6-minute read
One-on-one meetings shape team culture.
If executed well, they are a manager’s secret weapon for building connections and trust, staff retention, and productivity. This uninterrupted time to hear what’s on your team member’s mind, how they solve problems, and where they can use support from you or others is incredibly valuable for creating career pathing, workflow autonomy, and a feeling of belonging.
More than any other process in a manager’s toolkit, the one-on-one meeting makes space for team members to feel valued and heard.
And yet, the fantastic potential of these meetings is often unrealized. Tight or missed deadlines, unexpected delays in project execution – the urgent stuff, often monopolize one-on-one agendas, turning this valuable time into a recitation of to-do lists and recaps about work that is running smoothly. The result of a one-on-one primarily focused on the urgent is that team members often leave those meetings feeling unheard, unsupported, and stressed. Too many of these meetings leave the team demoralized and burned out.
If your one-on-one meetings could use a reset, let this be your month for recapturing the potential of this team-strengthening tool.
Before you change anything, assess your current approach. Here are some questions to ask yourself:
Structure:
Do I frequently cancel one-on-ones?
Are the meetings typically a recap of my team members’ to-do list?
Do I lead the meeting?
Do I do most of the talking?
Learnings:
Do I learn something about my team’s critical thinking and problem-solving abilities?
Do we discuss career pathing and project goals?
Do we feel energized at the end of the meeting?
Do we have a clear idea of what happens next?
If you answered more ‘Yes’s in the Structure section and more ‘No’s in the Learnings section, your one-on-one meetings would benefit from a reset.

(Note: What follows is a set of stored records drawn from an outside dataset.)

-- ==== Sys2Proof/Machine/Sample.lean ====
section
/-! DEFINITION. First-token sampling (R313 to R315): the sampling block, binary32 steps, and the choice of the
token. -/
namespace Sys2Proof.Machine

/-- A value rounded to binary32 (R314). -/
def b32 (v : Val) : Val := b32Val (convElem 9 v none).bits

/-- The quotient of two values, rounded once to binary32. -/
def b32Div (a b : Val) : Val :=
  match a, b with
  | .fin n m e, .fin k l f =>
    if l = 0 ∨ m = 0 then b32 (Val.divR a b) else
    let sh := 40 + (l.log2 + 1 - m.log2)
    let q := (m <<< sh) / l
    let r := (m <<< sh) % l
    b32 (.fin (n != k) (2 * q + (if r = 0 then 0 else 1)) (e - f - sh - 1))
  | _, _ => b32 (Val.divR a b)

/-- The rounded binary32 product, sum and difference. -/
def b32Mul (a b : Val) : Val := b32 (Val.mul a b)
def b32Sub (a b : Val) : Val := b32 (Val.add a b.neg)

/-- Fields of a sampling block (Table 11.6). -/
def sampTemp (b : List Byte) : Val := b32Val (leAt b 0 4)
def sampTopp (b : List Byte) : Val := b32Val (leAt b 4 4)
def sampTopk (b : List Byte) : Nat := leAt b 8 2
def sampRep (b : List Byte) : Val := b32Val (leAt b 12 4)
def sampFreq (b : List Byte) : Val := b32Val (leAt b 16 4)
def sampPres (b : List Byte) : Val := b32Val (leAt b 20 4)
def sampSeed (b : List Byte) : W32 := BitVec.ofNat 32 (leAt b 24 4)
def sampGoal (b : List Byte) : Nat := leAt b 28 4
/-- LOSSY_SPILL. -/
def sampLossy (b : List Byte) : Bool := (b.getD 10 0).getLsbD 0

/-- A value lies from lo to hi. -/
def within (v : Val) (lo hi : Nat) : Bool := Val.cmp 1 v (Val.ofNat lo) && Val.cmp 3 v (Val.ofNat hi)

/-- A sampling block obeys Table 11.6 and the capability limit of TOPK (R315). -/
def sampleOk (b : List Byte) (topk : Nat) : Bool :=
  within (sampTemp b) 0 100 && Val.cmp 0 (sampTopp b) Val.zero && Val.cmp 3 (sampTopp b) (Val.ofNat 1) &&
    decide (sampTopk b ≤ Min.min 1024 topk) && decide (leAt b 10 1 < 2) && zeros b 11 1 &&
    within (sampRep b) 1 10 && within (sampFreq b) 0 10 && within (sampPres b) 0 10

/-- A logit after the penalties of a token with count c (R314). -/
def penalised (b : List Byte) (l : Val) (c : Nat) : Val :=
  if c = 0 then l else
  let l := if Val.cmp 0 l Val.zero then b32Div l (sampRep b) else b32Mul l (sampRep b)
  b32Sub (b32Sub l (b32Mul (sampFreq b) (Val.ofNat c))) (sampPres b)

/-- Token a comes before token b: a larger logit, the lower ID on ties (R314). -/
def tokenBefore (a b : Nat × Val) : Bool :=
  let o := Val.order a.2 b.2
  decide (o > 0) || (o == 0 && decide (a.1 ≤ b.1))

/-- Running W44 sums of a list of weights. -/
def runningSums : Val → List Val → List Val
  | _, [] => []
  | s, w :: ws => let t := Val.addR s w; t :: runningSums t ws

/-- The draw u of R314, exact. -/
def sampleDraw (seed : W32) : Val :=
  let s : W32 := if seed = 0 then 0x9e3779b9 else seed
  let s := s ^^^ (s <<< 13)
  let s := s ^^^ (s >>> 17)
  let s := s ^^^ (s <<< 5)
  .fin false (s >>> 8).toNat (-24)

/-- The kept tokens with their weights, in order, after the top-k and top-p steps (R314). -/
def keptTokens (b : List Byte) (ts : List (Nat × Val)) : List (Nat × Val) :=
  let ts := ts.map (fun t => (t.1, b32Div t.2 (sampTemp b)))
  let ts := sortBy tokenBefore ts
  let ts := if sampTopk b = 0 then ts else ts.take (sampTopk b)
  match ts with
  | [] => []
  | (_, top) :: _ =>
    let ws := ts.map (fun t => (t.1, if Val.order t.2 top = 0 then Val.ofNat 1 else b32 (expFn (b32Sub t.2 top))))
    let sums := runningSums Val.zero (ws.map (·.2))
    let lim := b32Mul (sampTopp b) (sums.getLastD Val.zero)
    match sums.findIdx? (fun v => Val.cmp 1 v lim) with
    | some i => ws.take (i + 1)
    | none => ws

/-- The first token of a member (R314). -/
def sampleToken (b : List Byte) (logits : List Val) (counts : SMap Nat) : Nat :=
  let ts := ((List.range logits.length).zip logits).map (fun t => (t.1, penalised b t.2 (counts.atD t.1 0)))
  let ts := ts.filter (fun t => !t.2.isNan)
  match ts with
  | [] => 0
  | t :: rest =>
    if (sampTemp b).isZero then (rest.foldl (fun a c => if tokenBefore a c then a else c) t).1 else
    let ws := keptTokens b ts
    let sums := runningSums Val.zero (ws.map (·.2))
    let lim := b32Mul (sampleDraw (sampSeed b)) (sums.getLastD Val.zero)
    match sums.findIdx? (fun v => Val.cmp 0 v lim) with
    | some i => (ws.getD i (0, .zero)).1
    | none => (ws.getLastD (0, .zero)).1

end Sys2Proof.Machine
end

Divide your reset strategy into three focus areas: Objectives, Mechanics, and Behaviors.
Objectives
Before putting a new process in place, understand the larger goals you want to accomplish. Growing team member executive and technical proficiencies, encouraging collaboration, and creative problem-solving should lead the list.
From there, commit to making these meetings a priority- a must-have, not a nice-to-have. Once scheduled, do your best not to move or cancel.
If you notice that your team comes to you for solutions, prioritize shifting the dynamic to a team member-led, solutions-oriented meeting. For each challenge brought to the meeting, ask them to come prepared with one potential solution.
Finally, your team member, not you, develops the agenda. Both professional development goals and action plans should have space on each agenda. We’ll get more into the agenda in the Mechanics section.
Mechanics
If you are resetting your meeting process, you will also need to be clear about the new expectations. These meetings are the place for your team to shine. To give them that opportunity, there are some things to keep in mind.
–Team members set the agenda with a focus on where they need support from you or others.
-In advance of the meeting, team members should send an up-to-date project management tracker for a discussion about workflow prioritization.
–Allocate half of the meeting to professional development goals, and half to project work. Most of the time, these will organically intersect, but the allocation ensures PD goals are discussed.
–The focus of the meeting is on where support and resources are needed and where you can provide high-level strategic context for the project. This is an area where the team can come up with challenges and potential solutions.
–The meeting ends with a clear recap of next steps and accountability timelines.
Behaviors
If, until now, you’ve led these meetings, here are some suggestions for changing your routine.
–Practice active listening skills by asking open-ended questions rather than asserting solutions. Questions that begin with what, how, when, and where invite conversation and team-generated action plans. Here’s my Active Listening Guide to get you started.
–Practice the 80/20 rule (listen 80%, talk 20%). This is a good prompt for a Post-it note on your desk to help you avoid monopolizing the conversation.
–Shift your team member to a solutions-oriented mindset by asking: What is your first step? How can I support? What does accountability look like?
-Leave no stone unturned. Before the recap of next steps, ask if there is anything that wasn’t discussed that needs attention. Making time for this question ensures nothing is overlooked.
–Periodically ask for feedback on your support and management style to understand if you are being effective in your role.
-Not to be left out – celebrate success!
These may seem like monumental changes, but they will strengthen your team, re-energize conversations, and reinforce their value and contribution. By creating more autonomy, projects flow more smoothly, and you will be able to delegate more complex work that builds skills for your team members and gives you the time to focus on strategic work.
There is magic in team member-led, solutions-oriented one-on-one meetings. Get out of the way and let your team shine.